:: Exercise description ::
Please copy each line of the records below that includes the word "addFin".

*** Provided information

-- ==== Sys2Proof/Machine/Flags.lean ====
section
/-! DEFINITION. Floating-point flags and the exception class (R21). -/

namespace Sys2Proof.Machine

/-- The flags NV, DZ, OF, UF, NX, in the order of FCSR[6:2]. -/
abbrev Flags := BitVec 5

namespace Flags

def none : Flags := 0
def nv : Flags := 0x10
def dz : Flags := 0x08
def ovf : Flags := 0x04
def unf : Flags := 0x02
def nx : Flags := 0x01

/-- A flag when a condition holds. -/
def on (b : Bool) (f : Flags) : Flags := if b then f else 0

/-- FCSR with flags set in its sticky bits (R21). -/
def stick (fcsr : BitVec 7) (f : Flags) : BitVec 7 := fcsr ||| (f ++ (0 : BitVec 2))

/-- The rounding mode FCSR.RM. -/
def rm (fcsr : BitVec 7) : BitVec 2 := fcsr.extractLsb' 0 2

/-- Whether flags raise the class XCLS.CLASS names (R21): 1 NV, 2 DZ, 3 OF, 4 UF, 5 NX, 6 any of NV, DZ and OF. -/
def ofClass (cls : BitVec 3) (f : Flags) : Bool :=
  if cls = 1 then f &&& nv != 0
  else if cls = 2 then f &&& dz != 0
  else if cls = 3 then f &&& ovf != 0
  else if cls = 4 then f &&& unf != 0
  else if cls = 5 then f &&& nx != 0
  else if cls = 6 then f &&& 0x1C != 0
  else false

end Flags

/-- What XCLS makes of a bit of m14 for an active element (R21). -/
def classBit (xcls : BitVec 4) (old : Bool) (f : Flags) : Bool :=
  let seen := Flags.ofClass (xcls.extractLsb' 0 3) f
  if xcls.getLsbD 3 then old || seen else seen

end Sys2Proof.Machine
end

******
*** Provided information

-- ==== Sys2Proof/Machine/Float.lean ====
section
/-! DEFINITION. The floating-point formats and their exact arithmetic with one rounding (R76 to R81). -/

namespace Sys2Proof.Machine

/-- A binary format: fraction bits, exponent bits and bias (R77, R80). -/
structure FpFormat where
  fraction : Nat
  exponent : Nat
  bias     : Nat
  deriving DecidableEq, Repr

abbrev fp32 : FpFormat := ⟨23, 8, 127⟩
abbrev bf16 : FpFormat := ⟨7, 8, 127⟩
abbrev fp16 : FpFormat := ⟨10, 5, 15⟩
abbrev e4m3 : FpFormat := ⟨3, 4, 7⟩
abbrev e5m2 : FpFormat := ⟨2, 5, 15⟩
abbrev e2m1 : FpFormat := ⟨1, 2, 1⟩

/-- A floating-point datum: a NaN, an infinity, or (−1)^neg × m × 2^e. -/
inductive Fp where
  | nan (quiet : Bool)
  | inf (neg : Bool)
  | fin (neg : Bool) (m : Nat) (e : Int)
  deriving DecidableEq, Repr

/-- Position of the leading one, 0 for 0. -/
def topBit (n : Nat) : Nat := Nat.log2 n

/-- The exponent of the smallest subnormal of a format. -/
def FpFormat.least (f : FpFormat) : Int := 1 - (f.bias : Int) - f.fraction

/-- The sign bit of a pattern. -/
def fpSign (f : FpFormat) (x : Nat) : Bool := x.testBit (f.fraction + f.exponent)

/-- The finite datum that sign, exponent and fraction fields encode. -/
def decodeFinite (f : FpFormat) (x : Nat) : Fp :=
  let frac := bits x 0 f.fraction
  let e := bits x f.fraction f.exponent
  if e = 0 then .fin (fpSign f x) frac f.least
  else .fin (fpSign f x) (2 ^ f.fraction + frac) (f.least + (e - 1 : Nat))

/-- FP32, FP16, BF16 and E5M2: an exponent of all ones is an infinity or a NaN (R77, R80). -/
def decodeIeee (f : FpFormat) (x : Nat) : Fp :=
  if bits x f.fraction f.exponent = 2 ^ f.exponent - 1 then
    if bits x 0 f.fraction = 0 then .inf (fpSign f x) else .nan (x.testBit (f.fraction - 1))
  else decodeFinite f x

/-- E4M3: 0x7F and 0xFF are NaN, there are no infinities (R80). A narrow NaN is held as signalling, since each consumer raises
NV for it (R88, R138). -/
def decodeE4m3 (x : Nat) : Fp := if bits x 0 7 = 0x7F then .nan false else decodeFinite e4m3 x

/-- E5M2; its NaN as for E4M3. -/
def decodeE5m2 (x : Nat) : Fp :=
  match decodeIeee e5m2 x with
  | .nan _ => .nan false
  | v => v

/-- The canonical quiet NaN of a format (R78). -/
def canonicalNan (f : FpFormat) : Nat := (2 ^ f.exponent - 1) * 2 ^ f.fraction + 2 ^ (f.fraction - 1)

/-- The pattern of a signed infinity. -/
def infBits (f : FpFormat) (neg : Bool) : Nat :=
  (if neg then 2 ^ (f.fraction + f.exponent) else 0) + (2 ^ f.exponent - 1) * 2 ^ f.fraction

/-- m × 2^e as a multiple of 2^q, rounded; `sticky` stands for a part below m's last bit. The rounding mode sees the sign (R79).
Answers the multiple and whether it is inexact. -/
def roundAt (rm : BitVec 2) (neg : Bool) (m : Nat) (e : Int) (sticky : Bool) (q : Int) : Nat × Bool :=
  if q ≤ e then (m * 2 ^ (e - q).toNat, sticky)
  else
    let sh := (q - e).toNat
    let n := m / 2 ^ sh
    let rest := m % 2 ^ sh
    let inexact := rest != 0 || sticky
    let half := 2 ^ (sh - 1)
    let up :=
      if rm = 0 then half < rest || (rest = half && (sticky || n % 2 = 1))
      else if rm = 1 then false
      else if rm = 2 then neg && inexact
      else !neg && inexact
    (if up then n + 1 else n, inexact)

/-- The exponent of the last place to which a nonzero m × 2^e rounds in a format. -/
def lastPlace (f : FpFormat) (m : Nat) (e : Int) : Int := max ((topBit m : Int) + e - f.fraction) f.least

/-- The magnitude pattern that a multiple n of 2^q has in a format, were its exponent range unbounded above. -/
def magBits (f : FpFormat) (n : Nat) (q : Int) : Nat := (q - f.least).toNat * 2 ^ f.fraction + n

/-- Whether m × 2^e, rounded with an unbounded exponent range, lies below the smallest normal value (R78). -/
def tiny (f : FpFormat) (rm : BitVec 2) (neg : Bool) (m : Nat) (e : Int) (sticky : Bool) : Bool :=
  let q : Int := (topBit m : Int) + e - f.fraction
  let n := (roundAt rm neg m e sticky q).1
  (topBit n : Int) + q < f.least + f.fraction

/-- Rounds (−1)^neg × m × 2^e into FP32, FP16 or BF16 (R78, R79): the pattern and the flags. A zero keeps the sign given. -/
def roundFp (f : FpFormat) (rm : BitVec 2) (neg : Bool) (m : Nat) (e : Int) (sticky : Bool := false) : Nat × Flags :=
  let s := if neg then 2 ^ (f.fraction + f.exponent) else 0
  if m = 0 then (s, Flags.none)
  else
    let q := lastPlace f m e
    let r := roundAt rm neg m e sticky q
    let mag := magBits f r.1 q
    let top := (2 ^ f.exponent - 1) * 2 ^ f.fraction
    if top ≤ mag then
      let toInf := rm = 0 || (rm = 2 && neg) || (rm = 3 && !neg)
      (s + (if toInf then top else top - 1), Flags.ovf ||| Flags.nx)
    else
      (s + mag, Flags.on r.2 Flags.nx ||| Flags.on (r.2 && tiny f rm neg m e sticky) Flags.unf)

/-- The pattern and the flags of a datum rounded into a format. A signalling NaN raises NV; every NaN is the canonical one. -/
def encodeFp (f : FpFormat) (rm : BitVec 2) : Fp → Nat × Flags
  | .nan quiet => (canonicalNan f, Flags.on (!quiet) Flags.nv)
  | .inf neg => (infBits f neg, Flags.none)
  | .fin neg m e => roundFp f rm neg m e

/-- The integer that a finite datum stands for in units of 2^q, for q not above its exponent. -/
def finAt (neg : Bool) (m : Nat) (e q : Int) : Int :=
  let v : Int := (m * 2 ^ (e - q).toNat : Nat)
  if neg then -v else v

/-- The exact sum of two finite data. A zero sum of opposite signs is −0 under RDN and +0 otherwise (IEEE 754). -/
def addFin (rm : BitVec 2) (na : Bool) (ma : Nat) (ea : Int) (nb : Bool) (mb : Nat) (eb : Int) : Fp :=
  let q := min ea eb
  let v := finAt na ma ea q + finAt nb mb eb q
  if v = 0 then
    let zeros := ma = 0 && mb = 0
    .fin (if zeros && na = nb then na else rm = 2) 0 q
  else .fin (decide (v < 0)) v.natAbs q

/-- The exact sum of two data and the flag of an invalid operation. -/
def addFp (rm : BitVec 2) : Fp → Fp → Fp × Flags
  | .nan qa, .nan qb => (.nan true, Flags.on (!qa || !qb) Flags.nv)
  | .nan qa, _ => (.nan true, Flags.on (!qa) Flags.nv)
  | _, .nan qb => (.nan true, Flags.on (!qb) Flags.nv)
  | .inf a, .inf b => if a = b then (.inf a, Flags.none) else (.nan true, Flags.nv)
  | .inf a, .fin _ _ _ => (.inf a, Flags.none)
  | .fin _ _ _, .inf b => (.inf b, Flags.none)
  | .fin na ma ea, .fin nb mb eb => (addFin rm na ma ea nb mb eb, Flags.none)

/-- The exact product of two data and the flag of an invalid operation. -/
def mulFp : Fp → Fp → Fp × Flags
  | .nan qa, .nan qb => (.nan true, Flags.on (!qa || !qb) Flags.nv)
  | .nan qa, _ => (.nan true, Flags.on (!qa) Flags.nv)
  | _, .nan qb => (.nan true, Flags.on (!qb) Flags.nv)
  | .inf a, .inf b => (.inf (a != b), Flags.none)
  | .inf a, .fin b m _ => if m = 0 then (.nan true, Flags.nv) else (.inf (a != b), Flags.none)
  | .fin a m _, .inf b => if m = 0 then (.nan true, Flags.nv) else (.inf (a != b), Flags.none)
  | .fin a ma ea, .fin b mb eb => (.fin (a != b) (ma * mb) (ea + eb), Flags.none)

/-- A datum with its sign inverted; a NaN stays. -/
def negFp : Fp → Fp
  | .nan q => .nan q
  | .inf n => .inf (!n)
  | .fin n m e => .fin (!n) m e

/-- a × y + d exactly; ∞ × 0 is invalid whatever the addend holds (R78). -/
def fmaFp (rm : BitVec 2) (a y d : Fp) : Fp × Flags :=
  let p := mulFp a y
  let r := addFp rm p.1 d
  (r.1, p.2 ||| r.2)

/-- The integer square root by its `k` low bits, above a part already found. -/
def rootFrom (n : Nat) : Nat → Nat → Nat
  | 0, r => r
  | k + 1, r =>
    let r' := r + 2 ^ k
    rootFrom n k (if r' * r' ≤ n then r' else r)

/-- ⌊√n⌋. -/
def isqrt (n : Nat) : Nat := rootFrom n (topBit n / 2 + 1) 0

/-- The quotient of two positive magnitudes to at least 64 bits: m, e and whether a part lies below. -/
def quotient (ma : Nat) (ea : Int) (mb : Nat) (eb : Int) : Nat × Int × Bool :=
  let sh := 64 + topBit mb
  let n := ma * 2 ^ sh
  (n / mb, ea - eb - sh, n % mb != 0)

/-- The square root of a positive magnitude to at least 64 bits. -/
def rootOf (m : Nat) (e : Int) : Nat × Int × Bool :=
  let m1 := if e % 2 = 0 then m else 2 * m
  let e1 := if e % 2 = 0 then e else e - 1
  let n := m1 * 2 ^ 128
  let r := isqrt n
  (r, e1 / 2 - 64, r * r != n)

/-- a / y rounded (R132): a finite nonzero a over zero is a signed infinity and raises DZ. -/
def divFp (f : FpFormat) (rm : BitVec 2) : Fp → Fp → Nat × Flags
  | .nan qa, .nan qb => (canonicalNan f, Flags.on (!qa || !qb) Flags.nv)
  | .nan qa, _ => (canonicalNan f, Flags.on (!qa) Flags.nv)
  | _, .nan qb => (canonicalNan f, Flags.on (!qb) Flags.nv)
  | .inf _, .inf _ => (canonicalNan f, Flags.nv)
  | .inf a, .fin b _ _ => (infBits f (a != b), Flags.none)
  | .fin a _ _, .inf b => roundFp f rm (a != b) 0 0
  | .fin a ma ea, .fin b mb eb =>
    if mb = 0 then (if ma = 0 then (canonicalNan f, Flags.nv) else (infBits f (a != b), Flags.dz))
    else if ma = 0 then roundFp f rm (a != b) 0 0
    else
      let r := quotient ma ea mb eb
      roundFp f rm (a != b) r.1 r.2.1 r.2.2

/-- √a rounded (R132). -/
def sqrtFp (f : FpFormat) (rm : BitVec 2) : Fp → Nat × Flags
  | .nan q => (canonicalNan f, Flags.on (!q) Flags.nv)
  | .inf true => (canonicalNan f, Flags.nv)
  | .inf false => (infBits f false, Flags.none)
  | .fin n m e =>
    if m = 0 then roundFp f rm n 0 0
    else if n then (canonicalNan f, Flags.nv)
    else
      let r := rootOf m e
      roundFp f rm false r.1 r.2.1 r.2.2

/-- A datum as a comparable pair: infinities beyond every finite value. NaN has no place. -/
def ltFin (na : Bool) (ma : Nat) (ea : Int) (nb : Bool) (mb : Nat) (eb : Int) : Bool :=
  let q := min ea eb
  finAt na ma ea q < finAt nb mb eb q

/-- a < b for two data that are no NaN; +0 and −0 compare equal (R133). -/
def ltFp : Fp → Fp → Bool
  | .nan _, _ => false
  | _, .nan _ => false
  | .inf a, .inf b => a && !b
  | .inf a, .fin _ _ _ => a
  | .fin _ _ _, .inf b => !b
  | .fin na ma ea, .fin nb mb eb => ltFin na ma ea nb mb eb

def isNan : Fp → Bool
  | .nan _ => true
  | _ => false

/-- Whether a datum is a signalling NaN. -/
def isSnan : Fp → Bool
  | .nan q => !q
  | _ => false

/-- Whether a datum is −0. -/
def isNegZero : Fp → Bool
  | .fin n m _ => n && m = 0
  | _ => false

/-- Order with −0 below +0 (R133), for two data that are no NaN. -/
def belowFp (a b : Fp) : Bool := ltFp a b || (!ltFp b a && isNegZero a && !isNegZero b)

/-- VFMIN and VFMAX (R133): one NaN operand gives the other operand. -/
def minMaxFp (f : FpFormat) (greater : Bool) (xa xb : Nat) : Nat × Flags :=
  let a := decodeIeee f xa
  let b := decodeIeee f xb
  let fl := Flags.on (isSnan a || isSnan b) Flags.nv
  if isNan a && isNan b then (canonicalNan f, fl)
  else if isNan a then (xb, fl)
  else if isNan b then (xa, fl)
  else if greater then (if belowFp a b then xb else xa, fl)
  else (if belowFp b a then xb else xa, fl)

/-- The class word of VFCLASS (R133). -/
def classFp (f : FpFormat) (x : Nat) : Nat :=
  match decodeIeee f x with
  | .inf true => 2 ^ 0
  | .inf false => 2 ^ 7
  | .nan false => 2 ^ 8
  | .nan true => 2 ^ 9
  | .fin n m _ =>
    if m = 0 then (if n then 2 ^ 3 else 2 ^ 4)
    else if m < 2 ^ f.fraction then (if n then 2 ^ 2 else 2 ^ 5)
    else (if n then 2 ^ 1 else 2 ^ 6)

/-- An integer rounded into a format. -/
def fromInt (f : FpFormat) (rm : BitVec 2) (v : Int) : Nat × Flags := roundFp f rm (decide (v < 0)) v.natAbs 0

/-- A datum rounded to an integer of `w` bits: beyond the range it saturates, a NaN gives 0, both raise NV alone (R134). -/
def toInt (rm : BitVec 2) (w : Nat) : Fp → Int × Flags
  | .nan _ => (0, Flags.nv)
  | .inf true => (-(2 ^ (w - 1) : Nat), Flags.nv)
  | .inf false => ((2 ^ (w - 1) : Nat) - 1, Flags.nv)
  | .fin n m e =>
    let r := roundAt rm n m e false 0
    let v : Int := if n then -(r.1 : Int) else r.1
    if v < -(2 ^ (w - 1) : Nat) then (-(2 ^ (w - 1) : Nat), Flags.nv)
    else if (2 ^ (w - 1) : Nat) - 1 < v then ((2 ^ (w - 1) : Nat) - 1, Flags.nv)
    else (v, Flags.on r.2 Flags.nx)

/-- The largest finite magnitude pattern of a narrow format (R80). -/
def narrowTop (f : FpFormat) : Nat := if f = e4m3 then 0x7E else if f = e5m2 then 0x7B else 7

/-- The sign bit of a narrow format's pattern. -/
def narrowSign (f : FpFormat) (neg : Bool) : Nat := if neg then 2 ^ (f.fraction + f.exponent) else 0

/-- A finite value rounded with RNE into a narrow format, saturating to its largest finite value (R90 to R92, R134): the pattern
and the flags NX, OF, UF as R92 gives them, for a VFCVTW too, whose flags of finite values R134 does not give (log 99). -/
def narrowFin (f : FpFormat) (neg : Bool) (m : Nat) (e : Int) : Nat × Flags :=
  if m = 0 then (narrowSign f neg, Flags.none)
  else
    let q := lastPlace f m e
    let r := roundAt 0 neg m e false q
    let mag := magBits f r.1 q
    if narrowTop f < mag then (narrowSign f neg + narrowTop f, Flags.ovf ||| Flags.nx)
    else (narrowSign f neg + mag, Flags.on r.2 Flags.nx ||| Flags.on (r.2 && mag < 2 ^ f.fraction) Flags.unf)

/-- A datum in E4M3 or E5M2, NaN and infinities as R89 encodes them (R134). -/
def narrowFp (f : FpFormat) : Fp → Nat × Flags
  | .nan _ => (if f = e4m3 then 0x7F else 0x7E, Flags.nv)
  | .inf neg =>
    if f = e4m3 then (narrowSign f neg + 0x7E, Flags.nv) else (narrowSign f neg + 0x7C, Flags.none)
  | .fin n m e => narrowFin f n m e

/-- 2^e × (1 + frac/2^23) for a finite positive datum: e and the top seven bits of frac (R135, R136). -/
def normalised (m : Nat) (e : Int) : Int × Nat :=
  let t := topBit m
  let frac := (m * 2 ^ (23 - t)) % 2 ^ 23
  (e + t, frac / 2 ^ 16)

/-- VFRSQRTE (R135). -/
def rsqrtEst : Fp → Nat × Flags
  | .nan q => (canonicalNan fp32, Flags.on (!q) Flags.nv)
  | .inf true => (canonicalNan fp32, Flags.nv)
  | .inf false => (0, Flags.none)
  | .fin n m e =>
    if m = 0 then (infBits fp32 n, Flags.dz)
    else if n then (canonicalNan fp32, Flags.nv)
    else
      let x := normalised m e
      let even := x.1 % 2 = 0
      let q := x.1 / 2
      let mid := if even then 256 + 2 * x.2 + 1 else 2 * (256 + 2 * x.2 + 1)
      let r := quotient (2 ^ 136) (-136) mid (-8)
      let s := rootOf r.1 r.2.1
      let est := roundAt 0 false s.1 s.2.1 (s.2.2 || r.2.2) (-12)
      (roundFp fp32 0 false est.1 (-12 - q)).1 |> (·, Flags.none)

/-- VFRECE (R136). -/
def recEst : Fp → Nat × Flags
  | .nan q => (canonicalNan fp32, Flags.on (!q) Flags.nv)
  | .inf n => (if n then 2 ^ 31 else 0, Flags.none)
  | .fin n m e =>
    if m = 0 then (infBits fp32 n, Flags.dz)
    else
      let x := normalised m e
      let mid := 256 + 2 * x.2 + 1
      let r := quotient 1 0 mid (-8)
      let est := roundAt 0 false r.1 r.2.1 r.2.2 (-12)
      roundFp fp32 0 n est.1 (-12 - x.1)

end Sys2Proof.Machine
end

******

:: Task solution ::
def addFin (rm : BitVec 2) (na : Bool) (ma : Nat) (ea : Int) (nb : Bool) (mb : Nat) (eb : Int) : Fp :=
  | .fin na ma ea, .fin nb mb eb => (addFin rm na ma ea nb mb eb, Flags.none)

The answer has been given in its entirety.